A war crimes trial at Pirkanmaa District Court in Tampere, which began early this year, is being extended.
A Sierra Leonean man, who has lived in Finland since 2008, is accused of murder, aggravated rape and aggravated war crimes during the 1999-2003 civil war in Liberia. Gibril Massaquoi, 51, has denied all charges.
Due to new revelations about alleged atrocities, court officials will travel to West Africa for the second time to hear witnesses. Hearings are scheduled to begin here this week.
According to the criminal indictment, Massaquoi ordered the murder, torture and mutilation of civilians and participated in their cannibalisation.
Massaquoi was one of the leaders of the Sierra Leonean rebel group Revolutionary United Front (RUF), which took part in both the Sierra Leonean and Liberian civil wars.
Massaquoi later testified against fellow combatants at the UN-backed Special Court for Sierra Leone. As a result, he was not charged with war crimes in Sierra Leone and made his way to Finland, where he worked as a cleaner and postman.
In March 2020, the National Bureau of Investigation (NBI) arrested him in a Tampere Prisma parking lot after investigating his suspected links to war crimes in Liberia.
The new hearings will focus on Massaquoi’s whereabouts during the summer of 2003.
Finnish prosecutors had believed that his suspected crimes had ended by March 2003 when Massaquoi, who had agreed to testify against his former brothers-in-arms, moved to the Sierra Leone Special Court Shelter in Freetown.

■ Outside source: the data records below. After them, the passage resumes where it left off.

/-- One iteration of a repeated string instruction. -/
theorem like_repeated {s : State} {op : StrOp} {p : Rep} {w : Nat} (hw : StrWidth w) (hrep : s.ins.rep = some p)
    (hc : s.aReg .ecx ≠ 0) (hok : strOk op w s = true) :
    Runs (repeated op.testsZf op.late s.eip (op.iter s.eip w)) s.start fun _ u => ∃ v io,
      Like ((strCounted op w s v io).goesOn (strMore op w p s) s.eip) u := by
  have hok' : strOk op w (s.marked s.nextEip { s.tr with lateHits := op.late }) = true := (marked_strOk op _ s _ _).trans hok
  have hc' : s.start.aReg .ecx ≠ 0 := hc
  rw [Runs, run_repeated_some (s := s.start) hrep, if_neg hc']
  refine runs_bind (like_strIter (Like.refl (s.marked s.nextEip { s.tr with lateHits := op.late })) op s.eip hw hok')
    fun _ u1 ⟨v, io, h1⟩ => ?_
  refine runs_bind (like_modify h1 (blind_addA .ecx (-1))) fun _ u2 h2 => ?_
  rw [strAfter_counted] at h2
  refine like_get_bind h2 fun k st n b => ?_
  refine runs_mono (like_goesOn (like_noisy _ k st n b) _ s.eip) fun _ t ht => ⟨v, io, ?_⟩
  rw [strMore, strEnds_eq]
  exact ht

/-- What an iteration of a repeated string instruction shows when its step is complete. -/
theorem counted_completed {s u : State} {op : StrOp} {w : Nat} {v : BitVec w} {io : Option IoRec} {more : Bool} (hs : s.ready)
    (hu : Like ((strCounted op w s v io).goesOn more s.eip) u) :
    u.tr.branched = false ∧ (u.completed s).gpr = countedDown s (strGpr op w s) ∧
      (u.completed s).mem = strMemAfter op w s v ∧ Quiet { s with bus := strBus op w s } (u.completed s) ∧
      (if more then (u.completed s).eip = s.eip ∧ (u.completed s).eflags = strFlags op w s ∧ (u.completed s).lat.midRep = true
        else (u.completed s).eip = s.nextEip ∧ (u.completed s).eflags = setBit (strFlags op w s) fRF false ∧
          (u.completed s).lat.midRep = false) := by
  have hstill : Still { s with bus := strBus op w s } ((strCounted op w s v io).goesOn more s.eip) := by
    cases more <;> constructor <;> rfl
  have hquiet := (hstill.like hu).quiet s
  obtain ⟨k, st, n, b, rfl⟩ := hu
  have hrep : s.tr.repeats = false := congrArg Trans.repeats hs.2
  have hbr : s.tr.branched = false := congrArg Trans.branched hs.2
  have hrf : s.tr.keepRf = false := congrArg Trans.keepRf hs.2
  cases more with
  | true => exact ⟨hbr, rfl, rfl, hquiet, rfl, by simp [State.completed, State.goesOn, State.marked, State.noisy, strCounted], rfl⟩
  | false => exact ⟨hbr, rfl, rfl, hquiet, rfl, completed_eflags (s := s) hrf hrep, hrep⟩

/-- Settles O19. -/
theorem repeatedStrings : Obligations.RepeatedStrings := by
  refine ⟨fun op byte p s hs hl hrep hc => ?done, fun op byte p s hs hl hrep hc hok => ?iter⟩
  case done =>
    obtain ⟨body, hex, hbody⟩ := exec_str op byte s
    refine completes_of_like hex hs hl (s' := s.marked s.nextEip { s.tr with lateHits := op.late }) ?_
      (by constructor <;> rfl) rfl fun t hg hm hf ht => ⟨untouched_of hg hm, hf, ht⟩
    have hc' : s.start.aReg .ecx = 0 := hc
    rw [Runs, hbody, run_repeated_some (s := s.start) hrep, if_pos hc']
    exact runs_pure (Like.refl _)
  case iter =>
    obtain ⟨body, hex, hbody⟩ := exec_str op byte s
    refine completes_of_ends hex hl ?_
    rw [Runs, hbody]
    refine runs_mono (like_repeated (strBits_width s byte) hrep hc hok) ?_
    rintro _ u ⟨v, io, hu⟩
    obtain ⟨hbr, hgpr, hmem, hquiet, hnext⟩ := counted_completed hs hu
    exact ⟨fun h => absurd (hbr.symm.trans h) Bool.false_ne_true, v, hgpr, strMem_of hs.1 hmem, hquiet, hnext⟩

end Sys2Proof.Machine

/-! SUPPORT. Far transfers. -/
namespace Sys2Proof.Machine
open Host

“Now, in the course of the process, doubts have arisen as to whether this conclusion was correct after all. Several witnesses have reported that the suspect was still in the Waterside area (of the Liberian capital, Monrovia) in the summer of 2003, just before the end of the war. Based on that, we have extended the time period of possible crimes,” State Prosecutor Tom Laitinen told the news agency STT.
He added that the trial, which began in February, could be wrapped up before the end of this year.